The following is a statement by Federal Reserve Bank of St. Louis President Jim Bullard explaining his dissenting vote at the FOMC’s June 18-19, 2019, meeting:
I dissented with the Federal Open Market Committee (FOMC) decision announced on June 19, 2019, to maintain the target range for the federal funds rate at 2.25% to 2.50%. In my view, lowering the target range by 25 basis points to 2% to 2.25% would have been the most appropriate course of action. The following considerations factored into my decision.
First, both the core and headline personal consumption expenditures (PCE) inflation measures have declined substantially since the end of last year and are presently running some 40 to 50 basis points below the FOMC’s 2% inflation target.

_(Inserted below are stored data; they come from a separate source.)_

/-- A bundle that the destination of a migration keeps (R417 step 3): the migration key is wrapped under its own code root. -/
structure HeldBundle where
  wrapped : Wrapped
  sealed : SealedBundle
deriving DecidableEq, Repr

/-- How far a page's move has come at its old home (R299): due; its new home asked for a frame; a frame taken there; the page sent; the
page in its new home. -/
inductive MovePhase where
  | due | asked | granted | sent | arrived
deriving DecidableEq, Repr

/-- A page's move to a peer (R298, R299). -/
structure Move where
  asid : Nat
  va : Nat
  peer : Nat
  phase : MovePhase
deriving DecidableEq, Repr

/-- Power of the package (R23, R377, R378). -/
inductive Power where
  | on | hold | off
deriving DecidableEq, Repr

/-- The sheets (R382): those in service, those that will be once the drain ends, and whether a rehash is running. -/
structure Sheets where
  live : List Nat
  next : List Nat
  busy : Bool
  retired : List Nat
deriving DecidableEq, Repr

/-- The acting slot instruction: its core and context, whether its bundle is a literal and carries susp, the slot,
a taken transfer, whether the bundle has trapped, the semaphores before the bundle's header (R347), and
the vector registers its slots will write (R144). Set by the bundle issue; no part of the device's own state. -/
structure Cur where
  core : Nat
  ctx : Nat
  lit : Bool
  susp : Bool
  slot : Nat
  next : Option Word
  trapped : Bool
  sems : Tab (BitVec 16)
  vdests : List Nat
deriving DecidableEq, Repr

/-- The whole device. `revoking` holds the tenants that TENANT_CANCEL has still to end, each with the job that asked and the handles its
notices name (R326); `surveyFirst` that the full survey after a shock keeps the host port closed (R425); `framesFor` the frames taken
here for pages under way, as (address space, page, peer, frame) (R299); `heldSteps` the STEP requests that wait for the end of HOLD
(R384). -/
structure State where
  mem : Memory
  forms : Tab Bool
  tags : Tab (BitVec 4)
  errs : Tab Err
  inject : Tab (Option Inj)
  errLogs : Tab ErrLog
  cores : Tab Core
  clusters : Tab Cluster
  dieTlb : Tab (List TlbEnt)
  asids : Tab (BitVec 128)
  mapped : List Mapped
  jobs : Tab (Option Job)
  manifests : List Manifest
  enrolled : List (Nat × Nat × Nat)
  keyGen : Tab (BitVec 16)
  tenants : Tab (Option (BitVec 512))
  revoking : List (Nat × Nat × List Nat)
  rings : List RingRun
  ret : RetHdr
  die0 : RetTable
  die2 : RetTable
  scores : Tab (BitVec 16)
  surveyDue : List Nat
  wear : Tab (BitVec 32)
  journal : List (BitVec 512)
  txn : Option Txn
  txnCount : Word
  badModels : List (BitVec 128 × List Nat)
  sheets : Sheets
  links : Tab Link
  drives : Tab Bool
  nvmeQ : Tab (List NvmeCmd)
  hostPort : Bool
  sessions : Tab Session
  leases : List Comp
  outWindows : Tab Bool
  outLinks : Tab Bool
  safe : Tab (Option SafeImage)
  migIn : Tab (Option HeldBundle)
  power : Power
  shock : Bool
  lastSheetLost : Bool
  powerLost : Bool
  surveyFirst : Bool
  faultPages : List (Nat × Nat)
  moveReqs : List Move
  framesFor : List (Nat × Nat × Nat × Nat)
  heldSteps : List (Msg × Nat × Nat × Nat)
  sent : List Sent
  agenda : List Instr
  turn : Nat
  freeCtr : Nat
  cur : Cur
deriving DecidableEq, Repr

/-- The three outcomes of a step over this state. -/
abbrev Res := Host.Outcome State Fault Refusal

/-- The acting slot at rest. -/
def Cur.reset : Cur := ⟨0, 0, false, false, 0, none, false, [], []⟩

/-- The device right after reset (log entries 3, 4, 7): tables empty, memories listing nothing, every context free. -/
def State.reset : State :=
  { mem := [], forms := [], tags := [], errs := [], inject := [], errLogs := [], cores := [], clusters := [],
    dieTlb := [], asids := [], mapped := [], jobs := [], manifests := [], enrolled := [], keyGen := [], tenants := [], revoking := [], rings := [],
    ret := ⟨0, false, 60, 44, 6⟩, die0 := RetTable.fresh, die2 := RetTable.fresh, scores := [], surveyDue := [], wear := [], journal := [], txn := none,
    txnCount := 0, badModels := [], sheets := ⟨[0, 1, 2, 3], [0, 1, 2, 3], false, []⟩, links := [], drives := [], nvmeQ := [],
    hostPort := true, sessions := [], leases := [], outWindows := [], outLinks := [], safe := [], migIn := [],
    power := .on, shock := false, lastSheetLost := false, powerLost := false, surveyFirst := false, faultPages := [], moveReqs := [], framesFor := [], heldSteps := [], sent := [], agenda := [], turn := 0, freeCtr := 0,
    cur := Cur.reset }

end Sys2Proof.Machine
end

Market-based measures of inflation expectations have also weakened considerably and indicate an expected inflation rate substantially below the Committee’s target. The forces that are keeping inflation below target seem unlikely to be solely transitory. While the unemployment rate is low by historical standards, there is little evidence that low unemployment poses a significant inflation risk in the current environment.
In addition, U.S. economic growth is expected to slow for the remainder of the year. Moreover, uncertainties about this outlook have recently increased.
In light of these developments, I believe that lowering the target range for the federal funds rate at this time would provide insurance against further declines in expected inflation and a slowing economy subject to elevated downside risks. Even if a sharper-than-expected slowdown does not materialize, a rate cut would help promote a more rapid return of inflation and inflation expectations to target.
Although I disagreed with the Committee’s decision to leave its target range for the federal funds rate unchanged, I remain confident that the Committee will continue to monitor economic developments and respond accordingly as economic circumstances dictate, and I look forward to working with my colleagues to fulfill the FOMC’s mandates.